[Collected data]
■ ■ ■ ■
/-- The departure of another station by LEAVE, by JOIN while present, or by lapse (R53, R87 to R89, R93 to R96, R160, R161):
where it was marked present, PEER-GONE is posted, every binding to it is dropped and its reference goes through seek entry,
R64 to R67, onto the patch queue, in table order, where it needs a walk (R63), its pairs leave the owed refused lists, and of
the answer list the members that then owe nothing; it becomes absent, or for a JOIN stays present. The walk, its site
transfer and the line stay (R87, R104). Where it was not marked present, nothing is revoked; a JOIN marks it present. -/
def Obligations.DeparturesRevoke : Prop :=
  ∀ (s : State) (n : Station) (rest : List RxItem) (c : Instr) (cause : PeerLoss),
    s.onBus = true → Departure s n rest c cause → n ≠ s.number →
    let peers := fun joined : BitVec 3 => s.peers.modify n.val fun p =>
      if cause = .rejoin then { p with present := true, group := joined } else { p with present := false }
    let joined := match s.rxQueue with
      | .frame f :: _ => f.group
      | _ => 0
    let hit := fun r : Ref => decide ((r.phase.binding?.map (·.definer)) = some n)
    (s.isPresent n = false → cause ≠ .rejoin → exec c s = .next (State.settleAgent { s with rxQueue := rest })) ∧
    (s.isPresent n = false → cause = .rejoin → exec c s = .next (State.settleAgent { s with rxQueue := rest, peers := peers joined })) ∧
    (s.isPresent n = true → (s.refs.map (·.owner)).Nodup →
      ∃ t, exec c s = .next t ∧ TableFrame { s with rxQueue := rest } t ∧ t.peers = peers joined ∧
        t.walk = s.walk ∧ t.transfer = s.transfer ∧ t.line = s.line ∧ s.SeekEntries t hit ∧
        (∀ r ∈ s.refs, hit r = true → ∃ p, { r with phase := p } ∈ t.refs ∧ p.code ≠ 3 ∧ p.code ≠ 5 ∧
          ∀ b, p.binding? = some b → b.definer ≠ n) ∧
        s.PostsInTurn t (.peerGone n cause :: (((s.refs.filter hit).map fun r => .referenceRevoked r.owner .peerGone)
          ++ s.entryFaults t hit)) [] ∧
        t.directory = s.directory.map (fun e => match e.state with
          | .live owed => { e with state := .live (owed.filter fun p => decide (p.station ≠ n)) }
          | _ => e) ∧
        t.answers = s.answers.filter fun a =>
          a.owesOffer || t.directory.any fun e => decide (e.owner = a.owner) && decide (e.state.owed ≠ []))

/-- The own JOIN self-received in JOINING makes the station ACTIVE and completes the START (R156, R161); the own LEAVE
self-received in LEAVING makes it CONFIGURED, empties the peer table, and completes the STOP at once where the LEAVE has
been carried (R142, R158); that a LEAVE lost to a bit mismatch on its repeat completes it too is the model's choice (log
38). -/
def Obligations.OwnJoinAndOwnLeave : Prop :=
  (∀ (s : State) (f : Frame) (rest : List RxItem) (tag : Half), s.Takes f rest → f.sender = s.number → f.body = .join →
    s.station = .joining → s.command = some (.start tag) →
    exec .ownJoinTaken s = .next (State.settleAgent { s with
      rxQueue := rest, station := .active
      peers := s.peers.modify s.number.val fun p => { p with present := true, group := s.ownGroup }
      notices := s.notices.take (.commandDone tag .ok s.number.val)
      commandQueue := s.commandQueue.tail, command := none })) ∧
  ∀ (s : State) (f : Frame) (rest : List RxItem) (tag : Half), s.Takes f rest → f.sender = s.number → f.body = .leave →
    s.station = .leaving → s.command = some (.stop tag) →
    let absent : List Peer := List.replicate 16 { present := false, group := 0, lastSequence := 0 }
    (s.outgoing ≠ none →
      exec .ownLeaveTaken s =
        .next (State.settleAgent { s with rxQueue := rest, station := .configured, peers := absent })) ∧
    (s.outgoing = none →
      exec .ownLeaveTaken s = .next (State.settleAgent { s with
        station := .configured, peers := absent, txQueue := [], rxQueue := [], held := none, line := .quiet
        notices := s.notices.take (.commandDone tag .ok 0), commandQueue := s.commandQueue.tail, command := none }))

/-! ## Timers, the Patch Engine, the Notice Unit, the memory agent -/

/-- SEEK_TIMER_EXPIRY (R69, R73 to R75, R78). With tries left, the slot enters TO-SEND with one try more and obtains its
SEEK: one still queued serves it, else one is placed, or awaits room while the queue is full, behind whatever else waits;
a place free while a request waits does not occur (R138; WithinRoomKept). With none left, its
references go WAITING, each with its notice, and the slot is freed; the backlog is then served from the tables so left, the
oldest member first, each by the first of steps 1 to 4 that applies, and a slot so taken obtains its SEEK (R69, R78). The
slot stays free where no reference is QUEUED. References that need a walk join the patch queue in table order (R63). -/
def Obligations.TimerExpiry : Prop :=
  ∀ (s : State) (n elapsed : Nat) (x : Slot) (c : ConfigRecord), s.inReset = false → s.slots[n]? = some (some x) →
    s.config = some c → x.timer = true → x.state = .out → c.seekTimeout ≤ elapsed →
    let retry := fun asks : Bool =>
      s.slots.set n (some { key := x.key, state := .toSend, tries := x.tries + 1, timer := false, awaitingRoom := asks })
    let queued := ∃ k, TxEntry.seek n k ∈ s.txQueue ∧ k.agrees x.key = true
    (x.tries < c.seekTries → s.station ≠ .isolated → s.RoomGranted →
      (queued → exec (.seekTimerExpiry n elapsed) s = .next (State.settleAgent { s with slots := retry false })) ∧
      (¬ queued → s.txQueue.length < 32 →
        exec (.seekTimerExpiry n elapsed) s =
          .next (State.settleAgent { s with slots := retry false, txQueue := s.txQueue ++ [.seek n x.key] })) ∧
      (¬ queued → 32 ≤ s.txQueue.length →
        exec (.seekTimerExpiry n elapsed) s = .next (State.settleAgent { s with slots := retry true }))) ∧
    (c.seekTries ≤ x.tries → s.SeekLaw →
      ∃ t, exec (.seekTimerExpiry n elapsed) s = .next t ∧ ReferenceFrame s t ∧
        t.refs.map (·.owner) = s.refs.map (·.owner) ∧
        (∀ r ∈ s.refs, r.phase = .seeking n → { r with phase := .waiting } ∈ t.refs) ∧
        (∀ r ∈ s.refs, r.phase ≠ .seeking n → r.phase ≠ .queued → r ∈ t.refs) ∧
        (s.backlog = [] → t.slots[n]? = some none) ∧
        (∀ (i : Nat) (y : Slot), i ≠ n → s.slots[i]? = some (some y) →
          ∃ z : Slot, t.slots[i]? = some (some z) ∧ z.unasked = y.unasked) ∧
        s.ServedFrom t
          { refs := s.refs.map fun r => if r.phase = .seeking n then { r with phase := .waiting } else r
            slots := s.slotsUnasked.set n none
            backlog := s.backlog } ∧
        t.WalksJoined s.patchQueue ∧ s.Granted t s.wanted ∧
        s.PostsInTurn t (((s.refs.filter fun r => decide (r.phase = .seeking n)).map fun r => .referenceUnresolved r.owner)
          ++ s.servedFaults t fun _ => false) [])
■ ■ ■ ■
» **PROBLEM TO SOLVE**:
This exercise calls for every record above to be written out again exactly.

» **EXERCISE ANSWER**:
/-- The departure of another station by LEAVE, by JOIN while present, or by lapse (R53, R87 to R89, R93 to R96, R160, R161):
where it was marked present, PEER-GONE is posted, every binding to it is dropped and its reference goes through seek entry,
R64 to R67, onto the patch queue, in table order, where it needs a walk (R63), its pairs leave the owed refused lists, and of
the answer list the members that then owe nothing; it becomes absent, or for a JOIN stays present. The walk, its site
transfer and the line stay (R87, R104). Where it was not marked present, nothing is revoked; a JOIN marks it present. -/
def Obligations.DeparturesRevoke : Prop :=
  ∀ (s : State) (n : Station) (rest : List RxItem) (c : Instr) (cause : PeerLoss),
    s.onBus = true → Departure s n rest c cause → n ≠ s.number →
    let peers := fun joined : BitVec 3 => s.peers.modify n.val fun p =>
      if cause = .rejoin then { p with present := true, group := joined } else { p with present := false }
    let joined := match s.rxQueue with
      | .frame f :: _ => f.group
      | _ => 0
    let hit := fun r : Ref => decide ((r.phase.binding?.map (·.definer)) = some n)
    (s.isPresent n = false → cause ≠ .rejoin → exec c s = .next (State.settleAgent { s with rxQueue := rest })) ∧
    (s.isPresent n = false → cause = .rejoin → exec c s = .next (State.settleAgent { s with rxQueue := rest, peers := peers joined })) ∧
    (s.isPresent n = true → (s.refs.map (·.owner)).Nodup →
      ∃ t, exec c s = .next t ∧ TableFrame { s with rxQueue := rest } t ∧ t.peers = peers joined ∧
        t.walk = s.walk ∧ t.transfer = s.transfer ∧ t.line = s.line ∧ s.SeekEntries t hit ∧
        (∀ r ∈ s.refs, hit r = true → ∃ p, { r with phase := p } ∈ t.refs ∧ p.code ≠ 3 ∧ p.code ≠ 5 ∧
          ∀ b, p.binding? = some b → b.definer ≠ n) ∧
        s.PostsInTurn t (.peerGone n cause :: (((s.refs.filter hit).map fun r => .referenceRevoked r.owner .peerGone)
          ++ s.entryFaults t hit)) [] ∧
        t.directory = s.directory.map (fun e => match e.state with
          | .live owed => { e with state := .live (owed.filter fun p => decide (p.station ≠ n)) }
          | _ => e) ∧
        t.answers = s.answers.filter fun a =>
          a.owesOffer || t.directory.any fun e => decide (e.owner = a.owner) && decide (e.state.owed ≠ []))

/-- The own JOIN self-received in JOINING makes the station ACTIVE and completes the START (R156, R161); the own LEAVE
self-received in LEAVING makes it CONFIGURED, empties the peer table, and completes the STOP at once where the LEAVE has
been carried (R142, R158); that a LEAVE lost to a bit mismatch on its repeat completes it too is the model's choice (log
38). -/
def Obligations.OwnJoinAndOwnLeave : Prop :=
  (∀ (s : State) (f : Frame) (rest : List RxItem) (tag : Half), s.Takes f rest → f.sender = s.number → f.body = .join →
    s.station = .joining → s.command = some (.start tag) →
    exec .ownJoinTaken s = .next (State.settleAgent { s with
      rxQueue := rest, station := .active
      peers := s.peers.modify s.number.val fun p => { p with present := true, group := s.ownGroup }
      notices := s.notices.take (.commandDone tag .ok s.number.val)
      commandQueue := s.commandQueue.tail, command := none })) ∧
  ∀ (s : State) (f : Frame) (rest : List RxItem) (tag : Half), s.Takes f rest → f.sender = s.number → f.body = .leave →
    s.station = .leaving → s.command = some (.stop tag) →
    let absent : List Peer := List.replicate 16 { present := false, group := 0, lastSequence := 0 }
    (s.outgoing ≠ none →
      exec .ownLeaveTaken s =
        .next (State.settleAgent { s with rxQueue := rest, station := .configured, peers := absent })) ∧
    (s.outgoing = none →
      exec .ownLeaveTaken s = .next (State.settleAgent { s with
        station := .configured, peers := absent, txQueue := [], rxQueue := [], held := none, line := .quiet
        notices := s.notices.take (.commandDone tag .ok 0), commandQueue := s.commandQueue.tail, command := none }))

/-! ## Timers, the Patch Engine, the Notice Unit, the memory agent -/

/-- SEEK_TIMER_EXPIRY (R69, R73 to R75, R78). With tries left, the slot enters TO-SEND with one try more and obtains its
SEEK: one still queued serves it, else one is placed, or awaits room while the queue is full, behind whatever else waits;
a place free while a request waits does not occur (R138; WithinRoomKept). With none left, its
references go WAITING, each with its notice, and the slot is freed; the backlog is then served from the tables so left, the
oldest member first, each by the first of steps 1 to 4 that applies, and a slot so taken obtains its SEEK (R69, R78). The
slot stays free where no reference is QUEUED. References that need a walk join the patch queue in table order (R63). -/
def Obligations.TimerExpiry : Prop :=
  ∀ (s : State) (n elapsed : Nat) (x : Slot) (c : ConfigRecord), s.inReset = false → s.slots[n]? = some (some x) →
    s.config = some c → x.timer = true → x.state = .out → c.seekTimeout ≤ elapsed →
    let retry := fun asks : Bool =>
      s.slots.set n (some { key := x.key, state := .toSend, tries := x.tries + 1, timer := false, awaitingRoom := asks })
    let queued := ∃ k, TxEntry.seek n k ∈ s.txQueue ∧ k.agrees x.key = true
    (x.tries < c.seekTries → s.station ≠ .isolated → s.RoomGranted →
      (queued → exec (.seekTimerExpiry n elapsed) s = .next (State.settleAgent { s with slots := retry false })) ∧
      (¬ queued → s.txQueue.length < 32 →
        exec (.seekTimerExpiry n elapsed) s =
          .next (State.settleAgent { s with slots := retry false, txQueue := s.txQueue ++ [.seek n x.key] })) ∧
      (¬ queued → 32 ≤ s.txQueue.length →
        exec (.seekTimerExpiry n elapsed) s = .next (State.settleAgent { s with slots := retry true }))) ∧
    (c.seekTries ≤ x.tries → s.SeekLaw →
      ∃ t, exec (.seekTimerExpiry n elapsed) s = .next t ∧ ReferenceFrame s t ∧
        t.refs.map (·.owner) = s.refs.map (·.owner) ∧
        (∀ r ∈ s.refs, r.phase = .seeking n → { r with phase := .waiting } ∈ t.refs) ∧
        (∀ r ∈ s.refs, r.phase ≠ .seeking n → r.phase ≠ .queued → r ∈ t.refs) ∧
        (s.backlog = [] → t.slots[n]? = some none) ∧
        (∀ (i : Nat) (y : Slot), i ≠ n → s.slots[i]? = some (some y) →
          ∃ z : Slot, t.slots[i]? = some (some z) ∧ z.unasked = y.unasked) ∧
        s.ServedFrom t
          { refs := s.refs.map fun r => if r.phase = .seeking n then { r with phase := .waiting } else r
            slots := s.slotsUnasked.set n none
            backlog := s.backlog } ∧
        t.WalksJoined s.patchQueue ∧ s.Granted t s.wanted ∧
        s.PostsInTurn t (((s.refs.filter fun r => decide (r.phase = .seeking n)).map fun r => .referenceUnresolved r.owner)
          ++ s.servedFaults t fun _ => false) [])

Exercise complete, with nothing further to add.